The Working Party found overwhelming evidence that the Small to Medium Performing Arts Sector is essential to the artistic vitality and the ongoing development of Australia’s performing arts. It is the main source of new Australian works in the subsidised performing arts. The Sector provides access to the arts, offers many employment opportunities and in particular gives young and regionally based Australians opportunities to participate (5)

The research did not include the independent sector, which is growing significantly largely because the small to medium sector is diminishing. This means that it is the independent artists who must try to fill the gap – create the diversity, bring in the innovation, and presumably build audiences. They go willingly, with an enthusiasm for their art, and a missionary belief in its worth, but are ill equipped to deal with the environment they enter—the policy system is failing them—the lower end of the food chain is suffering from chronic malnutrition, putting the ecology in danger of collapse. Yet, as the previous diagram suggests, the whole art form is balanced perilously on the tiny shoulders of this creatively lively, but chronically malnourished independent sector—a growth area starved of sustenance.

In her research into the choreographic process Professor McKechnie identified it as a dynamical system—an exquisite microcosm of social adaptation negotiated between choreographer and dancers. A fundamental element of this process is the time to devise, adapt and finally commit—it is a complex decision-making process. In writing about the decision-making process, Townsend and Busemeyer referred to William James’ The Principles of Psychology published in 1890. What he describes beautifully captures the experience of art making.

The deliberation may last for weeks or months, occupying at intervals the mind. The motives which yesterday seemed full of urgency and blood and life to-day feel strangely weak and pale and dead…. something tells us that all this is provisional, that the weakened reasons will wax strong again, and the stronger weaken…and that we must wait awhile, patient or impatiently, until our mind is made up for good and all (1995 in van Gelder & Port p102).

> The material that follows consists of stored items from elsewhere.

-- ==== Sys2Proof/Decode.lean ====
section
/-! DEFINITION. The command that a word of the opcode table spells. -/
namespace Sys2Proof

/-- No row of the table gives its command bits: commands reach the block as packets, frames and events, so no word
spells one. -/
def decodeTableWord (_nbits _w : Nat) : Option Instr := none

end Sys2Proof
end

The key element in this description is time. Artistic processes need time for ideas to germinate, break through the soil, blossom and bear fruit. The policy process however is driven by the desire for deterministic outcomes achieved within tight timelines. Productivity is the order of the day—but of what value will that so-called productivity be if it is undernourished, and the creative potential unfulfilled? The policy system that supports the arts, allows no room for prevarication or vacillation. It exists as a pattern of application deadlines, application guidelines, assessment criteria and acquittals, all couched in terms that line up with government policy agendas.

In cultural policy this impacts, in various capacities, upon the individual artists involved in the system—the amount of time and resources that they have to create work, the terms under which they are eligible, and, in consequence, the ways they are influenced to express their ideas. These artists are not just reacting to social trends, but to the limiting conditions of policy imperatives. The real values to society of the art experience disappear under the weight of statistics: resources outlaid, number of artworks completed, box office statistics and hypothesised economic spin-offs.

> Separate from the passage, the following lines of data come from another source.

/-- Acknowledge events cumulatively (R122). -/
def ackEvents (id n : Nat) (s : State) : State :=
  modSession id (fun x => { x with unacked := x.unacked.filter (fun p => n < p.seq) }) s

/-- A verified packet moves its session's path and restarts its idle time (R100, R122). -/
def verified (path : Path) (p : KcpPkt) (s : State) : State :=
  modSession p.session (fun x => { x with path := path, lastAt := lmc s, isOpen := x.isOpen || p.type = 0 }) s

/-- A verified command at the receive hardware (R102 to R106): duplicate, beyond the window, ring full, parked, or
placed. DESIGN CHOICE (log entry 134): the BUSY that answers a duplicate, or a 17th parked command, carries the status word
alone. -/
def receiveCommand (path : Path) (p : KcpPkt) (ss : Session) (s : State) : State :=
  let busy := reply ss.id p.tenant p.seq p.opcode false (le 4 stBUSY)
  if wasApplied ss p.seq then
    match ss.replies.find? (fun r => r.1 == p.seq) with
    | some r => sendKcp path r.2 s
    | none => if s.kcp.running.any (fun r => r.session == ss.id && r.seq == p.seq) then busy s else s
  else if s.kcp.ring.any (fun e => e.pkt.session == ss.id && e.pkt.seq == p.seq) then busy s
  else if ss.base + 63 < p.seq then s
  else if ringLimit ss.tenant ≤ ringHeld s ss.tenant then ethCount path 4 0 (busy s)
  else if p.unordered || orderedReady s ss p.seq then ringPlace path p ss.tenant false s
  else if 16 ≤ parkedOf s ss.id then busy s
  else ringPlace path p ss.tenant true s

/-- A link port carries a CTL packet of an EID (R135). -/
def linkCarries (s : State) (port eid : Nat) : Bool :=
  match eidTenant s eid with
  | some t => portServes s port t
  | none => false

/-- A KCP packet arrives (R89, R91, R95, R135): the frame is sorted, or over a link its port must carry its source EID; then the
packet is checked for form, session and tag. An OPEN_SESSION without a session is taken whatever its last 32 bytes hold, which R95
gives as zeros: DESIGN CHOICE (log entry 167). -/
def receiveKcp (path : Path) (info : Option EthInfo) (p : KcpPkt) (s : State) : State :=
  let sorted := match path, info with
    | .eth port _ _ _, some i => i.port = port && ethUp s port && frameSound i && addressed s i &&
        i.dstUdp = kcpUdpPort s port
    | .eth port _ _ _, none => ethUp s port
    | .link _ _, _ => true
  let bound := match path with
    | .link port eid => linkCarries s port eid
    | .eth _ _ _ _ => true
  let prio := match info with
    | some i => rightTag s i
    | none => true
  let count := match info with
    | some i => wrongPrio i
    | none => false
  if !serving s || !sorted then s
  else if !bound then bumpDev 0 1 s
  else if !prio then (if count then ethCount path 4 16 s else s)
  else if !wellFormedKcp p then ethCount path 0 0 s
  else
    let enters := fun s => match path with
      | .eth port _ _ _ => fire (if port = 0 then 42 else 554) s
      | .link _ _ => s
    if p.opcode = 2 && p.type = 0 && p.session = 0 then
      if ringLimit p.tenant ≤ ringHeld s p.tenant then
        let body := le 4 stBUSY
        let r : KcpPkt := { type := 1, opcode := 2, session := 0, seq := p.seq, tenant := p.tenant,
                            paramLen := body.length, params := body, got := body.length + 32, tag := 0 }
        ethCount path 4 0 (sendKcp path r s)
      else ringPlace path p p.tenant false (enters s)
    else match sessionOf s p.session with
      | none => ethCount path 0 16 s
      | some ss =>
        if p.tag != tagOf ss.tagKey p then ethCount path 0 16 s
        else
          let s := verified path p (enters s)
          if p.type = 3 then ackEvents ss.id p.seq s else receiveCommand path p ss s

/-- KCP_PACKET_RECEIVED (R72, R95). -/
def execKcpPacketReceived (path : Path) (info : Option EthInfo) (p : KcpPkt) (s : State) :
    Host.Outcome State Fault Refusal := .next (receiveKcp path info p s)

/-- EVENT_ACKNOWLEDGEMENT (R122): a TYPE 3 packet, checked like any other; it gets no reply. -/
def execEventAcknowledgement (path : Path) (p : KcpPkt) (s : State) : Host.Outcome State Fault Refusal :=
  .next (receiveKcp path none { p with type := 3 } s)

/-- EVENT_RESEND (R122): the oldest unacknowledged event of a session goes out again. -/
def execEventResend (session : Nat) (s : State) : Host.Outcome State Fault Refusal :=
  match sessionOf s session with
  | none => .next s
  | some ss => match ss.unacked with
    | [] => .next s
    | p :: _ =>
      if ss.resendAt + eventResendMarks s ≤ lmc s then
        .next (modSession session (fun x => { x with resendAt := lmc s }) (sendKcp ss.path p s))
      else .next s

/-- ARP_REQUEST (R89): answered when it asks for an IPv4 address in use on the port. -/
def execArpRequest (port target mac : Nat) (s : State) : Host.Outcome State Fault Refusal :=
  if serving s && ethUp s port && (ethAddresses4 s port).contains target then
    .next (emit (.arpReply port target (ethMac s port) mac) s) else .next s

/-- NEIGHBOUR_SOLICITATION (R89, R91): answered with a Neighbour Advertisement for an IPv6 address in use. -/
def execNeighbourSolicitation (port target mac : Nat) (s : State) : Host.Outcome State Fault Refusal :=
  if serving s && ethUp s port && (ethAddresses6 s port).contains target then
    .next (emit (.neighbourAdvertisement port target (ethMac s port) mac) s) else .next s

/-- ETH_FRAME_DISCARD (R89, R91): the frame is dropped; a KCP datagram at the port's address with another priority
counts in WRONG_PRIO. -/
def execEthFrameDiscard (i : EthInfo) (s : State) : Host.Outcome State Fault Refusal :=
  if serving s && ethUp s i.port && frameSound i && addressed s i && i.dstUdp = kcpUdpPort s i.port && wrongPrio i then
    .next (sat (0x00020034 + 0x100 * i.port) 16 16 1 s) else .next s

end Sys2Proof.Machine
end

Yet we turn to this system because we cannot see alternatives—cannot find our way out of the policy field. Even the peer system itself, which we have prized so highly, can no longer cope with tasks demanded of it. Peers have an important role to play in terms of understanding the processes, recognising the trends, acknowledging and arguing for investment in artistic merit. However, peers cannot create resources – they can only identify the need. In that sense they are powerless, caught in an impossible vice between the frustrations of artists who fail to attract support and a government that appears deaf to their recommendations. As presently practised the peer assessment system is a strategy pointed towards redundancy.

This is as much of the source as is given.